**TO DO:**
Return exactly the lines below, starting with the one that has "let y := packFlits key 256 x" and going on through the one that has "x.link with txData".

------------------------------------------------------------------------

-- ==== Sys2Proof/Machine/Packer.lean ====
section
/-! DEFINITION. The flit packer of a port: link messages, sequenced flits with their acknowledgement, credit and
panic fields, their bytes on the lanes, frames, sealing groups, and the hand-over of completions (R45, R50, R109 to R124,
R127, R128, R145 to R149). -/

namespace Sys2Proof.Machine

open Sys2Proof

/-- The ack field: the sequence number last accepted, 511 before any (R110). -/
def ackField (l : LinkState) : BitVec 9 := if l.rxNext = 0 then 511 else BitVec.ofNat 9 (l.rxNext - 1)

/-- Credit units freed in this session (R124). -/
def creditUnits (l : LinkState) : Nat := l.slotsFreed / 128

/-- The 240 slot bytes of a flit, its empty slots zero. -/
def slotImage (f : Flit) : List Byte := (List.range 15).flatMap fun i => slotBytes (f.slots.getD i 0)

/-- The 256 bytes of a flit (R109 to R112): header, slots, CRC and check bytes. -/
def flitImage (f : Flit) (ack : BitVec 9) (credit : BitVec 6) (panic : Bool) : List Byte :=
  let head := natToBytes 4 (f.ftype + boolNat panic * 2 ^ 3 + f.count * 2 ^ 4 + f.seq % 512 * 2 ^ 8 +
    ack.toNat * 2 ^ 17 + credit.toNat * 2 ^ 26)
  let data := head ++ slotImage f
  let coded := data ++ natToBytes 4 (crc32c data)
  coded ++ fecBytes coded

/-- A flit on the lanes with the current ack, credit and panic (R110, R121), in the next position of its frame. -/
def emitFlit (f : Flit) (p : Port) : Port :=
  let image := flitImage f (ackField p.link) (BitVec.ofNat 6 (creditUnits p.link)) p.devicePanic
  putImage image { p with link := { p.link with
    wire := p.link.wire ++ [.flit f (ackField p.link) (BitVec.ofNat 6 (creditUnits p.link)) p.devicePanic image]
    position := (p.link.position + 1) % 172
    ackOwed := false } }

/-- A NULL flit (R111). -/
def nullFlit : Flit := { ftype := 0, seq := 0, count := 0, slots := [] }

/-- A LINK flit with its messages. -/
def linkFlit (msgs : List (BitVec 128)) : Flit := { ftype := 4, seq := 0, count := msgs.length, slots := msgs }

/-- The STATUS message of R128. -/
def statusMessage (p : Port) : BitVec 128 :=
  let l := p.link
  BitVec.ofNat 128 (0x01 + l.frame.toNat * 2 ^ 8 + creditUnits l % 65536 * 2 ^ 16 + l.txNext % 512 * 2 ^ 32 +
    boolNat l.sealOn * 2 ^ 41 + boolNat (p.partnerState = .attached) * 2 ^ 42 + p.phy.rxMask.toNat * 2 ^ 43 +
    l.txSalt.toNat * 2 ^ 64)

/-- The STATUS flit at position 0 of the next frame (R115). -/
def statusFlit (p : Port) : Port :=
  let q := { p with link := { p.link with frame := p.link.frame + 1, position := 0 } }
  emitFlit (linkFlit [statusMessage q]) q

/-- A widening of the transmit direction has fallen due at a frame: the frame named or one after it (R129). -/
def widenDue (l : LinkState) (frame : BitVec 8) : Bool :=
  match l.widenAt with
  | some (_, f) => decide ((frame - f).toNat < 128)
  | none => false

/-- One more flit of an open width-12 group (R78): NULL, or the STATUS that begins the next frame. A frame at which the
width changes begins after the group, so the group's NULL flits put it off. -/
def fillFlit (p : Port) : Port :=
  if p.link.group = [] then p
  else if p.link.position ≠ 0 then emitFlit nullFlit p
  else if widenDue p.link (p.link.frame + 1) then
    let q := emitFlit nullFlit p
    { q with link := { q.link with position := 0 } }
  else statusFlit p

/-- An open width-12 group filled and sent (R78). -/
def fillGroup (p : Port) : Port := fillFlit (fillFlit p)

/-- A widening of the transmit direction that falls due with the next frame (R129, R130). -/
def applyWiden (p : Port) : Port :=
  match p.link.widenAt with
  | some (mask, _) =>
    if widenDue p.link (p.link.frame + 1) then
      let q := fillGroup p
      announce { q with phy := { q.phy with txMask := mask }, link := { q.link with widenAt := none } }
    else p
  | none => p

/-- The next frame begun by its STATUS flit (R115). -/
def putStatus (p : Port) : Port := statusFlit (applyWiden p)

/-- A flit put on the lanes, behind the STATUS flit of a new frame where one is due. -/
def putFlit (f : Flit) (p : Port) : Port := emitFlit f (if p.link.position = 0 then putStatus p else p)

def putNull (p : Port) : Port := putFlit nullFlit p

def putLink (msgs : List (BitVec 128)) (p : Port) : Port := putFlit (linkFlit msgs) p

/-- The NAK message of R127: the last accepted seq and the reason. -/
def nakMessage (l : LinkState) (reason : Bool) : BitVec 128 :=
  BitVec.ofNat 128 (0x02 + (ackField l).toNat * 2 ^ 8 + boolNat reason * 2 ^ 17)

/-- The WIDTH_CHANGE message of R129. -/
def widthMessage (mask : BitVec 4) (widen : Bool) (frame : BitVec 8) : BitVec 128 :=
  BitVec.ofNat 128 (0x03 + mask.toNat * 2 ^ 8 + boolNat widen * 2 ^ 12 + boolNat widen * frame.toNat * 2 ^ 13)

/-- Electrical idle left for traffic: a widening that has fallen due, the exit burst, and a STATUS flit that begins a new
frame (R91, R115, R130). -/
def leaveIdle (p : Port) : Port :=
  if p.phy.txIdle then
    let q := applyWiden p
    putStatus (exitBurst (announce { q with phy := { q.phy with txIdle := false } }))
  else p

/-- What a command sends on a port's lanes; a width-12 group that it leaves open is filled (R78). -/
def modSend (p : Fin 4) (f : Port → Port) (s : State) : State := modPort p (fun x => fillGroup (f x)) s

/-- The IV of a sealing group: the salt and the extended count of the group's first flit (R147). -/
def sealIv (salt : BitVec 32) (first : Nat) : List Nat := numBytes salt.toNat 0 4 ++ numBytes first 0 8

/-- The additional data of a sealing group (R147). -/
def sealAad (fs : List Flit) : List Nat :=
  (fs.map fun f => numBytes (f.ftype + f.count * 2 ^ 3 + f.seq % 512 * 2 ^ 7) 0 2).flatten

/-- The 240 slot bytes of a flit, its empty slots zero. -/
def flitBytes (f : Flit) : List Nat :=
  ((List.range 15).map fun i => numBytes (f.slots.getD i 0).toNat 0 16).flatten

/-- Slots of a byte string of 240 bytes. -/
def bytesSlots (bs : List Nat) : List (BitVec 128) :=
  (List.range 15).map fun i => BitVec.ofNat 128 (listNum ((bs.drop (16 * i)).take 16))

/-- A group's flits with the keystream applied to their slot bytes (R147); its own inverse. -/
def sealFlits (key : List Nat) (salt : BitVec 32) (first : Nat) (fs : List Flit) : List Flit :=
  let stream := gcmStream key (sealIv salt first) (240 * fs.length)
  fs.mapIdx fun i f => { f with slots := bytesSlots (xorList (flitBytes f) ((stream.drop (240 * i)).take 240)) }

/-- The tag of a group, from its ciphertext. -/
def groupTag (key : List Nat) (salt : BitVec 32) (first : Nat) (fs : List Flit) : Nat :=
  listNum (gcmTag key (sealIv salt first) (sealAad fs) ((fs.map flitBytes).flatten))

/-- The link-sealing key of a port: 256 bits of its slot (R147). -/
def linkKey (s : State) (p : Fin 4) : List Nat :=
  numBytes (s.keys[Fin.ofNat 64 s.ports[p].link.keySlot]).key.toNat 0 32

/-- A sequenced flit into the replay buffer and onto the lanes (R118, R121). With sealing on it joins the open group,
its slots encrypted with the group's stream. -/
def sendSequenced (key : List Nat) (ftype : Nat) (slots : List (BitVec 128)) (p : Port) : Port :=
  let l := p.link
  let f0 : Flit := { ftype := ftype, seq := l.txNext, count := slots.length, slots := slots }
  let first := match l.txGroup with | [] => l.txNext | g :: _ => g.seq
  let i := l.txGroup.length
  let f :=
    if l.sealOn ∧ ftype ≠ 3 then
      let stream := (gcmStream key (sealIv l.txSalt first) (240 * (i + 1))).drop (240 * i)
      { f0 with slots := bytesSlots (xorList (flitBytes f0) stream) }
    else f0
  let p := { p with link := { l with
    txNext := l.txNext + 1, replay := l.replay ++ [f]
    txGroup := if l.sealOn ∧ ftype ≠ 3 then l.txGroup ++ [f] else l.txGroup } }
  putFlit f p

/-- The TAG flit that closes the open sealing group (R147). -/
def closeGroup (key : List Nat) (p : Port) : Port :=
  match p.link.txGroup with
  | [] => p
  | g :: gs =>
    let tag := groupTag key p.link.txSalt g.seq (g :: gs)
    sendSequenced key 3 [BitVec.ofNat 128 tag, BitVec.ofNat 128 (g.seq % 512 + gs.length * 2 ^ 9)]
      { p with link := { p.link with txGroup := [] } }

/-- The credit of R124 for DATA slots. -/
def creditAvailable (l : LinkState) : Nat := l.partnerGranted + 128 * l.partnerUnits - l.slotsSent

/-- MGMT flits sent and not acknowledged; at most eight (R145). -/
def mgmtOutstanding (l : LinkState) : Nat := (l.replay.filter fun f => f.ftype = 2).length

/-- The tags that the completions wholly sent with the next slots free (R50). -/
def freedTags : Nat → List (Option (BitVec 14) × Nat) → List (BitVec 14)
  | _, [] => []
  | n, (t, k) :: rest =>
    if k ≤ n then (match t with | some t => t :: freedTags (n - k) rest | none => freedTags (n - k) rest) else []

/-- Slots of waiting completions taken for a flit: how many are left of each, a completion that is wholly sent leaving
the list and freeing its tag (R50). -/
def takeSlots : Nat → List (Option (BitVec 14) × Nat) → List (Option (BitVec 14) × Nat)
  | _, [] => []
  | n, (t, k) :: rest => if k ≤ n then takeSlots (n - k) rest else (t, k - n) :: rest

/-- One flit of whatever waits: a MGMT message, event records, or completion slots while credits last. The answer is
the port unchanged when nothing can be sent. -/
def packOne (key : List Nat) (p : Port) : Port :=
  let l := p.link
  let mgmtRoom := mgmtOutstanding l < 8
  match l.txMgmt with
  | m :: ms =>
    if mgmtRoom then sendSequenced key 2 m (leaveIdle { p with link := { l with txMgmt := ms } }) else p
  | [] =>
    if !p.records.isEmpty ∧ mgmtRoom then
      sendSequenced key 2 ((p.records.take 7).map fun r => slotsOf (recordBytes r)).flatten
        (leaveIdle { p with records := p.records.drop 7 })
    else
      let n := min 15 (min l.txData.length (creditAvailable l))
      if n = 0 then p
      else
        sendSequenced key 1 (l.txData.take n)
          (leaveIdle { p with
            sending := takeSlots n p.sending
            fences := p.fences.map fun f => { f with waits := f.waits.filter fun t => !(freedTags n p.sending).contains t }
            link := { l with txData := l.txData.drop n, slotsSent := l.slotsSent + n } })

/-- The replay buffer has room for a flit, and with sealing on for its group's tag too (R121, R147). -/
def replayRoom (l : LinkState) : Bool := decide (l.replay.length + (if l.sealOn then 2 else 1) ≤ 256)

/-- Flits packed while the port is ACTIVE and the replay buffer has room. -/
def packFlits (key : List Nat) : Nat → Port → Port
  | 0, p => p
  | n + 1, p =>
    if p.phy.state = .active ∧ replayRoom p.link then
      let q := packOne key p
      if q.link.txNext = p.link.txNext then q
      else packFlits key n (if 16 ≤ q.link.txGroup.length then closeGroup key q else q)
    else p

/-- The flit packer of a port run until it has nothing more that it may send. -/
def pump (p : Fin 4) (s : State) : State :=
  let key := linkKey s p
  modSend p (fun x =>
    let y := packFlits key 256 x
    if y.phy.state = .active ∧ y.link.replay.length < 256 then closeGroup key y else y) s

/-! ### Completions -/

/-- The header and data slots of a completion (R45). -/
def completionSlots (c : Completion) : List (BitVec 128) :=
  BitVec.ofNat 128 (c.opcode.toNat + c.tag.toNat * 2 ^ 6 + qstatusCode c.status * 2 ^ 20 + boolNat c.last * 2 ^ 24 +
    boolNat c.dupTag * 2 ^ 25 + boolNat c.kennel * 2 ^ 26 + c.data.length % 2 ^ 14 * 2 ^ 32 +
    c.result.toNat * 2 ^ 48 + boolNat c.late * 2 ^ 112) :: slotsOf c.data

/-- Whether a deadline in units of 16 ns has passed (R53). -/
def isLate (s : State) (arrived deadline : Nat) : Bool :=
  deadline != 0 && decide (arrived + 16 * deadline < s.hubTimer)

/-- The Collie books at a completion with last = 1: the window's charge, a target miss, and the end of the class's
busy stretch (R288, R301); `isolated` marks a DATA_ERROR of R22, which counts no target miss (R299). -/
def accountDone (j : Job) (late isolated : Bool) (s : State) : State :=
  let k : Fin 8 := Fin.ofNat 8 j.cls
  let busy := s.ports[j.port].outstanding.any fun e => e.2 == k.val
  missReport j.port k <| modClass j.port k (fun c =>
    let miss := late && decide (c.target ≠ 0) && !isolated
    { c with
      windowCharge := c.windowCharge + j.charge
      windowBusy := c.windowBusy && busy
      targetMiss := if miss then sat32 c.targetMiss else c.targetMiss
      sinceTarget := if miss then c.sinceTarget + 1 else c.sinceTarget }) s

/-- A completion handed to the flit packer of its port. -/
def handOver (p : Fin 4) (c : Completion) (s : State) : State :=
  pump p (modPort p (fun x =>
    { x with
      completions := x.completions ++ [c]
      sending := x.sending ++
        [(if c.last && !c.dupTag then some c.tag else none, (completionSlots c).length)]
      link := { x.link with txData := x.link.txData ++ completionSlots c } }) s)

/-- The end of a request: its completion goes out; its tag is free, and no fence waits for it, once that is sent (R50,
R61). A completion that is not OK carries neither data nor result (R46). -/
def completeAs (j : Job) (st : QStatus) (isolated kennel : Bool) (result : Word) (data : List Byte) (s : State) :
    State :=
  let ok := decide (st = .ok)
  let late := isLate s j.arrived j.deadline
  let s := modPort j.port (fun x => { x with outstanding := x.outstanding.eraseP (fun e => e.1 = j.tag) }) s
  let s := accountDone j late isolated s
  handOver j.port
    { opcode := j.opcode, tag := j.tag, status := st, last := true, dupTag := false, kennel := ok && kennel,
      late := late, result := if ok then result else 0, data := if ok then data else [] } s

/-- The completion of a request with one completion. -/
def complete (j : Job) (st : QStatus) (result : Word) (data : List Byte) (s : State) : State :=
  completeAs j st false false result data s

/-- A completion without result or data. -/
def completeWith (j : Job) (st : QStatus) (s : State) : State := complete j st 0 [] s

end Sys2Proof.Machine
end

------------------------------------------------------------------------

**SOLUTION FOR THIS EXERCISE:**
    let y := packFlits key 256 x
    if y.phy.state = .active ∧ y.link.replay.length < 256 then closeGroup key y else y) s

/-! ### Completions -/

/-- The header and data slots of a completion (R45). -/
def completionSlots (c : Completion) : List (BitVec 128) :=
  BitVec.ofNat 128 (c.opcode.toNat + c.tag.toNat * 2 ^ 6 + qstatusCode c.status * 2 ^ 20 + boolNat c.last * 2 ^ 24 +
    boolNat c.dupTag * 2 ^ 25 + boolNat c.kennel * 2 ^ 26 + c.data.length % 2 ^ 14 * 2 ^ 32 +
    c.result.toNat * 2 ^ 48 + boolNat c.late * 2 ^ 112) :: slotsOf c.data

/-- Whether a deadline in units of 16 ns has passed (R53). -/
def isLate (s : State) (arrived deadline : Nat) : Bool :=
  deadline != 0 && decide (arrived + 16 * deadline < s.hubTimer)

/-- The Collie books at a completion with last = 1: the window's charge, a target miss, and the end of the class's
busy stretch (R288, R301); `isolated` marks a DATA_ERROR of R22, which counts no target miss (R299). -/
def accountDone (j : Job) (late isolated : Bool) (s : State) : State :=
  let k : Fin 8 := Fin.ofNat 8 j.cls
  let busy := s.ports[j.port].outstanding.any fun e => e.2 == k.val
  missReport j.port k <| modClass j.port k (fun c =>
    let miss := late && decide (c.target ≠ 0) && !isolated
    { c with
      windowCharge := c.windowCharge + j.charge
      windowBusy := c.windowBusy && busy
      targetMiss := if miss then sat32 c.targetMiss else c.targetMiss
      sinceTarget := if miss then c.sinceTarget + 1 else c.sinceTarget }) s

/-- A completion handed to the flit packer of its port. -/
def handOver (p : Fin 4) (c : Completion) (s : State) : State :=
  pump p (modPort p (fun x =>
    { x with
      completions := x.completions ++ [c]
      sending := x.sending ++
        [(if c.last && !c.dupTag then some c.tag else none, (completionSlots c).length)]
      link := { x.link with txData := x.link.txData ++ completionSlots c } }) s)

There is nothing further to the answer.